Unfortunately, because I failed to have a clear conversation, I watched as Jo felt mislead. I do not know, but I have always wondered if she felt lied to. I didn’t lie, but because I did not have the clear conversation I should have I am not convinced I was honest either. In that moment, I lost a leader. Not the change. Not the curriculum. Me. The reality is that there were many changes in the church happening and Jo would probably have resigned at some point; maybe I wasn’t the first nail in the coffin or the last. Nevertheless, the one place where she had been able to trust a leader (a young one at that), to invest and improve a ministry, provide feedback and be heard, and continue to grow herself had suddenly vanished, all because I failed to have one clear conversation over one difficult decision.
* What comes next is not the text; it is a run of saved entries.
-- ==== Sys2Proof/Proofs/StepEffects.lean ====
section
/-! What a step can do to each component (R18, R20, R21, R22, R77, R134): read off from the instruction it completed,
since a step that completes none changes `run` and the fault record alone. -/

namespace Sys2Proof

/-- No two rows of the opcode table share a byte (R56). -/
theorem opcode_code_injective {o o' : Opcode} (h : o.row.code = o'.row.code) : o = o' :=
  Option.some.inj ((lookup_code o).symm.trans (h ▸ lookup_code o'))

theorem opcode_code_mem_push {o : Opcode} (h : o = .push ∨ o = .call) :
    o.row.code ∈ ([0x45, 0x50] : List Byte) := by
  rcases h with rfl | rfl <;> decide

theorem opcode_code_mem_pop {o : Opcode} (h : o = .pop ∨ o = .ret) :
    o.row.code ∈ ([0x46, 0x11] : List Byte) := by
  rcases h with rfl | rfl <;> decide

end Sys2Proof

namespace Sys2Proof.Machine

variable {i : Instr} {s t u : State} {e : ErrorKind}

/-- The opcode `o` and the bytes that follow it stand at `pc`, and their instruction runs to the end of its handler
with `u`. -/
structure Completes (s : State) (o : Opcode) (u : State) : Prop where
  running : s.run = .running
  pc_le : s.pc.toNat ≤ 253
  code : s.mem.read s.pc.toNat = o.row.code
  handled : Handled (o.assemble (s.mem.read (s.pc.toNat + 1)) (s.mem.read (s.pc.toNat + 2))) s u

/-- A step that answers keeps all but `run` and the fault record, or it completes an instruction (R70, R140). -/
theorem step_keeps_or_completes (h : step s = .next t) :
    (t.x = s.x ∧ t.pc = s.pc ∧ t.sp = s.sp ∧ t.mem = s.mem ∧ t.out = s.out) ∨
    (∃ o u, Completes s o u ∧ t = finish o u) := by
  rcases step_cases h with ⟨-, rfl⟩ | ⟨-, -, rfl⟩ | ⟨-, -, -, rfl⟩ | ⟨hr, hpc, o, hcode, hx⟩
  · exact .inl ⟨rfl, rfl, rfl, rfl, rfl⟩
  · exact .inl ⟨rfl, rfl, rfl, rfl, rfl⟩
  · exact .inl ⟨rfl, rfl, rfl, rfl, rfl⟩
  · rcases exec_cases hx with ⟨u, hu, rfl⟩ | ⟨e, -, rfl⟩
    · rw [opcode_assemble]
      exact .inr ⟨o, u, ⟨hr, hpc, hcode, hu⟩, rfl⟩
    · exact .inl ⟨rfl, rfl, rfl, rfl, rfl⟩

/-! ### The stack pointer, the output, memory -/

/-- Settles O30: the instruction completed pushed or popped a byte, and its opcode byte says which. -/
theorem onlyFourInstructionsMoveTheStackPointer : Obligations.OnlyFourInstructionsMoveTheStackPointer := by
  intro s t _ _ h hne
  rcases step_keeps_or_completes h with ⟨-, -, hsp, -, -⟩ | ⟨o, u, hc, rfl⟩
  · exact absurd hsp hne
  rw [finish_sp] at hne ⊢
  refine ⟨hc.pc_le, ?_⟩
  rw [hc.code]
  rcases hc.handled.sp_cases with hsp | ⟨ho, hsp⟩ | ⟨ho, hsp⟩
  · exact absurd hsp hne
  · rw [opcode_assemble] at ho
    exact .inl ⟨opcode_code_mem_push ho, hsp⟩
  · rw [opcode_assemble] at ho
    exact .inr ⟨opcode_code_mem_pop ho, hsp⟩

/-- Two bytes that assemble to a PRINT_REGISTER do so behind its opcode, the first as its operand (R50). -/
theorem assemble_eq_printRegister {o : Opcode} {a b c : Byte} (h : o.assemble a b = .printRegister c) :
    o = .printRegister ∧ a = c := by
  have ho : o = .printRegister := (opcode_assemble o a b).symm.trans (congrArg Instr.opcode h)
  subst ho
  exact ⟨rfl, Instr.printRegister.inj h⟩

/-- Settles O31: the instruction completed emits nothing, or it is the PRINT_REGISTER that stands at `pc`. -/
theorem onlyPrintRegisterEmits : Obligations.OnlyPrintRegisterEmits := by
  intro s t h
  rcases step_keeps_or_completes h with ⟨-, -, -, -, hout⟩ | ⟨o, u, hc, rfl⟩
  · exact .inl hout
  rw [finish_out]
  rcases hc.handled.out_cases with hout | ⟨a, ha, hi, hout⟩
  · exact .inl hout
  · obtain ⟨rfl, rfl⟩ := assemble_eq_printRegister hi
    exact .inr ⟨hc.running, hc.pc_le, hc.code, ha, hout⟩

/-- Settles O32: the instruction completed changed a cell, so it pushed a byte there. -/
theorem onlyPushAndCallWriteMemory : Obligations.OnlyPushAndCallWriteMemory := by
  intro s t k h hne
  rcases step_keeps_or_completes h with ⟨-, -, -, hmem, -⟩ | ⟨o, u, hc, rfl⟩
  · rw [hmem] at hne
    exact absurd rfl hne
  rw [finish_mem] at hne
  rcases hc.handled.read_cases k with hread | ⟨ho, hk⟩
  · exact absurd hread hne
  · rw [opcode_assemble] at ho
    exact ⟨hc.running, hc.pc_le, hc.code ▸ opcode_code_mem_push ho, hk⟩

/-! ### The run state and the fault record -/

theorem Raises.code_ne_three (h : Raises i s e) : e.code ≠ 3 := by
  cases h <;> simp [ErrorKind.code]

/-- Settles O28: no error raised by the fetch, the look-up or an instruction has code 3, and a completed instruction
keeps the code that was there. -/
theorem unsupportedOperationIsUnreachable : Obligations.UnsupportedOperationIsUnreachable := by
  intro s t h hs
  rcases step_cases h with ⟨-, rfl⟩ | ⟨-, -, rfl⟩ | ⟨-, -, -, rfl⟩ | ⟨-, -, o, -, hx⟩
  · exact hs
  · simp [ErrorKind.code]
  · simp [ErrorKind.code]
  · rcases exec_cases hx with ⟨u, hu, rfl⟩ | ⟨e, he, rfl⟩
    · obtain ⟨-, hcode, -⟩ := hu.record_eq
      rwa [finish_faultCode, hcode]
    · exact he.code_ne_three

theorem Raises.opcode_ne_halt (h : Raises i s e) : i.opcode ≠ .halt := by
  cases h with
  | register _ _ c hc => rintro ho; cases i <;> cases ho; cases hc
  | push | call | pop | ret => simp [Instr.opcode]

theorem exec_run_eq_halted_iff (hr : s.run = .running) (h : exec i s = .next t) :
    t.run = .halted ↔ i.opcode = .halt := by
  rcases exec_cases h with ⟨u, hu, rfl⟩ | ⟨e, he, rfl⟩
  · obtain ⟨hrun, -, -⟩ := hu.record_eq
    by_cases ho : i.opcode = .halt
    · simp [ho, finish_halt]
    · simp [ho, finish_run_of_ne ho, hrun, hr]
  · simp [he.opcode_ne_halt]

/-- Settles O29: a fetch above 253 and a byte outside the table fault; a byte of the table halts exactly where it is
HALT's. -/
theorem haltedExactlyAfterOpcodeOne : Obligations.HaltedExactlyAfterOpcodeOne := by
  intro s t hr h
  rcases step_cases h with ⟨hn, -⟩ | ⟨-, hpc, rfl⟩ | ⟨-, -, hl, rfl⟩ | ⟨-, hpc, o, hcode, hx⟩
  · exact absurd hr hn
  · exact iff_of_false (by simp) (by omega)
  · refine iff_of_false (by simp) ?_
    rintro ⟨-, hone⟩
    rw [hone] at hl
    cases (lookup_code .halt).symm.trans hl
  · rw [exec_run_eq_halted_iff hr hx, opcode_assemble, hcode]
    exact ⟨fun ho => ⟨hpc, ho ▸ rfl⟩, fun ⟨_, hone⟩ => opcode_code_injective (o' := .halt) hone⟩

/-! ### What is never read -/

/-- From `s` and from `s'`, the states `t` and `t'` are the same effect: they agree on all but `out` and the fault
record, and the same bytes have been emitted. -/
def SameEffect (s t s' t' : State) : Prop :=
  t'.x = t.x ∧ t'.pc = t.pc ∧ t'.sp = t.sp ∧ t'.mem = t.mem ∧ t'.run = t.run ∧
    ∃ emitted, t.out = s.out ++ emitted ∧ t'.out = s'.out ++ emitted

section
variable {o : List Byte} {c : BitVec 3} {f : Ptr}

/-- A state keeps its effect when nothing is emitted. -/
theorem sameEffect_of_out_eq {s' : State} (hout : t.out = s.out) (hx : s'.out = o) :
    SameEffect s t s' { t with out := o, faultCode := c, faultInfo := f } :=
  ⟨rfl, rfl, rfl, rfl, rfl, [], by simp [hout], by simp [hx]⟩

theorem Handled.sameEffect (h : Handled i s u) (o : List Byte) (c : BitVec 3) (f : Ptr) :
    ∃ u', Handled i { s with out := o, faultCode := c, faultInfo := f } u' ∧
      SameEffect s u { s with out := o, faultCode := c, faultInfo := f } u' := by
  cases h with
  | halt => exact ⟨_, .halt _, sameEffect_of_out_eq rfl rfl⟩
  | loadImmediate a b _ ha => exact ⟨_, .loadImmediate a b _ ha, sameEffect_of_out_eq rfl rfl⟩
  | printRegister a _ ha => exact ⟨_, .printRegister a _ ha, rfl, rfl, rfl, rfl, rfl, _, rfl, rfl⟩
  | multiply a b _ ha hb => exact ⟨_, .multiply a b _ ha hb, sameEffect_of_out_eq rfl rfl⟩
  | add a b _ ha hb => exact ⟨_, .add a b _ ha hb, sameEffect_of_out_eq rfl rfl⟩
  | push a _ ha hv => exact ⟨_, .push a _ ha hv, sameEffect_of_out_eq rfl rfl⟩
  | pop a _ ha hv => exact ⟨_, .pop a _ ha hv, sameEffect_of_out_eq rfl rfl⟩
  | call a _ ha hv => exact ⟨_, .call a _ ha hv, sameEffect_of_out_eq rfl rfl⟩
  | ret _ hv => exact ⟨_, .ret _ hv, sameEffect_of_out_eq rfl rfl⟩

theorem Raises.congr (h : Raises i s e) (o : List Byte) (c : BitVec 3) (f : Ptr) :
    Raises i { s with out := o, faultCode := c, faultInfo := f } e := by
  cases h with
  | register _ _ c' hc => exact .register i _ c' hc
  | push a _ ha hv => exact .push a { s with out := o, faultCode := c, faultInfo := f } ha hv
  | call a _ ha hv => exact .call a { s with out := o, faultCode := c, faultInfo := f } ha hv
  | pop a _ ha hv => exact .pop a { s with out := o, faultCode := c, faultInfo := f } ha hv
  | ret _ hv => exact .ret { s with out := o, faultCode := c, faultInfo := f } hv

theorem sameEffect_raise (s : State) (e : ErrorKind) :
    SameEffect s (s.raise e) { s with out := o, faultCode := c, faultInfo := f }
      ({ s with out := o, faultCode := c, faultInfo := f }.raise e) :=
  ⟨rfl, rfl, rfl, rfl, rfl, [], by simp, by simp⟩

end

/-- The end of a step reads `pc` alone (R70). -/
theorem SameEffect.finish {s' u' : State} (h : SameEffect s u s' u') (o : Opcode) :
    SameEffect s (finish o u) s' (finish o u') := by
  obtain ⟨hx, hpc, hsp, hmem, hrun, hout⟩ := h
  unfold Machine.finish
  split
  · exact ⟨hx, congrArg (fun p : Ptr => BitVec.ofNat 9 (p.toNat + o.row.pcDelta)) hpc, hsp, hmem, hrun, hout⟩
  · exact ⟨hx, hpc, hsp, hmem, rfl, hout⟩

theorem exec_sameEffect (h : exec i s = .next t) (o : List Byte) (c : BitVec 3) (f : Ptr) :
    ∃ t', exec i { s with out := o, faultCode := c, faultInfo := f } = .next t' ∧
      SameEffect s t { s with out := o, faultCode := c, faultInfo := f } t' := by
  rcases exec_cases h with ⟨u, hu, rfl⟩ | ⟨e, he, rfl⟩
  · obtain ⟨u', hu', heffect⟩ := hu.sameEffect o c f
    exact ⟨_, exec_of_handled hu', heffect.finish _⟩
  · exact ⟨_, exec_of_raises (he.congr o c f), sameEffect_raise s e⟩

/-- Settles O33: the fetch reads `pc` and memory alone, and each instruction and each error has the same effect. -/
theorem outputAndFaultRecordAreNeverRead : Obligations.OutputAndFaultRecordAreNeverRead := by
  intro s t o c f hr h
  have hfetch : fetchInstr { s with out := o, faultCode := c, faultInfo := f } = fetchInstr s := rfl
  cases hi : fetchInstr s with
  | error e =>
    rw [step_of_fetch_error hr hi] at h
    cases h
    exact ⟨_, step_of_fetch_error hr (hfetch.trans hi), sameEffect_raise s e⟩
  | ok i =>
    rw [step_of_fetch_ok hr hi] at h
    obtain ⟨t', hx, heffect⟩ := exec_sameEffect h o c f
    refine ⟨t', ?_, heffect⟩
    rw [← hx]
    exact step_of_fetch_ok hr (hfetch.trans hi)

end Sys2Proof.Machine
end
I took from Jo the opportunity to grieve in a safe place, to pray over her next steps in a healthy and supported environment and transition out of ministry in a way that felt loved and respected.
I failed to lead her.
I had the title of pastor, but had not pastored at all.
What do we do?
Since then, I have seen this pattern repeated over and over by many church leaders. In hindsight, I can look back on years as a pastor’s kid and see this played out in several scenarios. It’s hard in the church because we are called to love and to relationships. We know too well the wounds the church has inflicted on others. We don’t want to be part of the problem.
I wonder, though, if we are creating more wounds with kisses.
Proverbs 27:6 says, Wounds from a friend can be trusted, but an enemy multiples kisses.
Hurt and transition probably could not have been avoided for Jo and I. Had I had a clear conversation though, those would have been wounds from a friend. Wounds we might have grown from. Instead, I chose to kiss her, to make it appear all good and nothing bad. It would be nice to say my intentions were all good, but at best they were mixed. I wasn’t Jo’s enemy but in that moment, I did not have her best interest at heart. I was looking out for my comfort. One of the definitions of an enemy is something that harms or weakens something else.
I never meant to harm Jo, or to weaken her in any way, but I did because I didn’t want to deal with the messiness, awkwardness and sometimes painfulness of a clear conversation.
So, how do we make sure we have these clear conversations? Here are a few questions I ask myself now:
- What are my motives for avoiding a conversation or not having a clear as possible one? Is this more about me, my comfort and my goals than what the other person needs from me as a leader?
- Will not having this conversation create more hurt than having it? Sometimes hurt is unavoidable, so what is the healthiest way to engage when that is the reality?
- What conversation will most likely set the person up for future success and more maturity? Am I doing this person a disservice?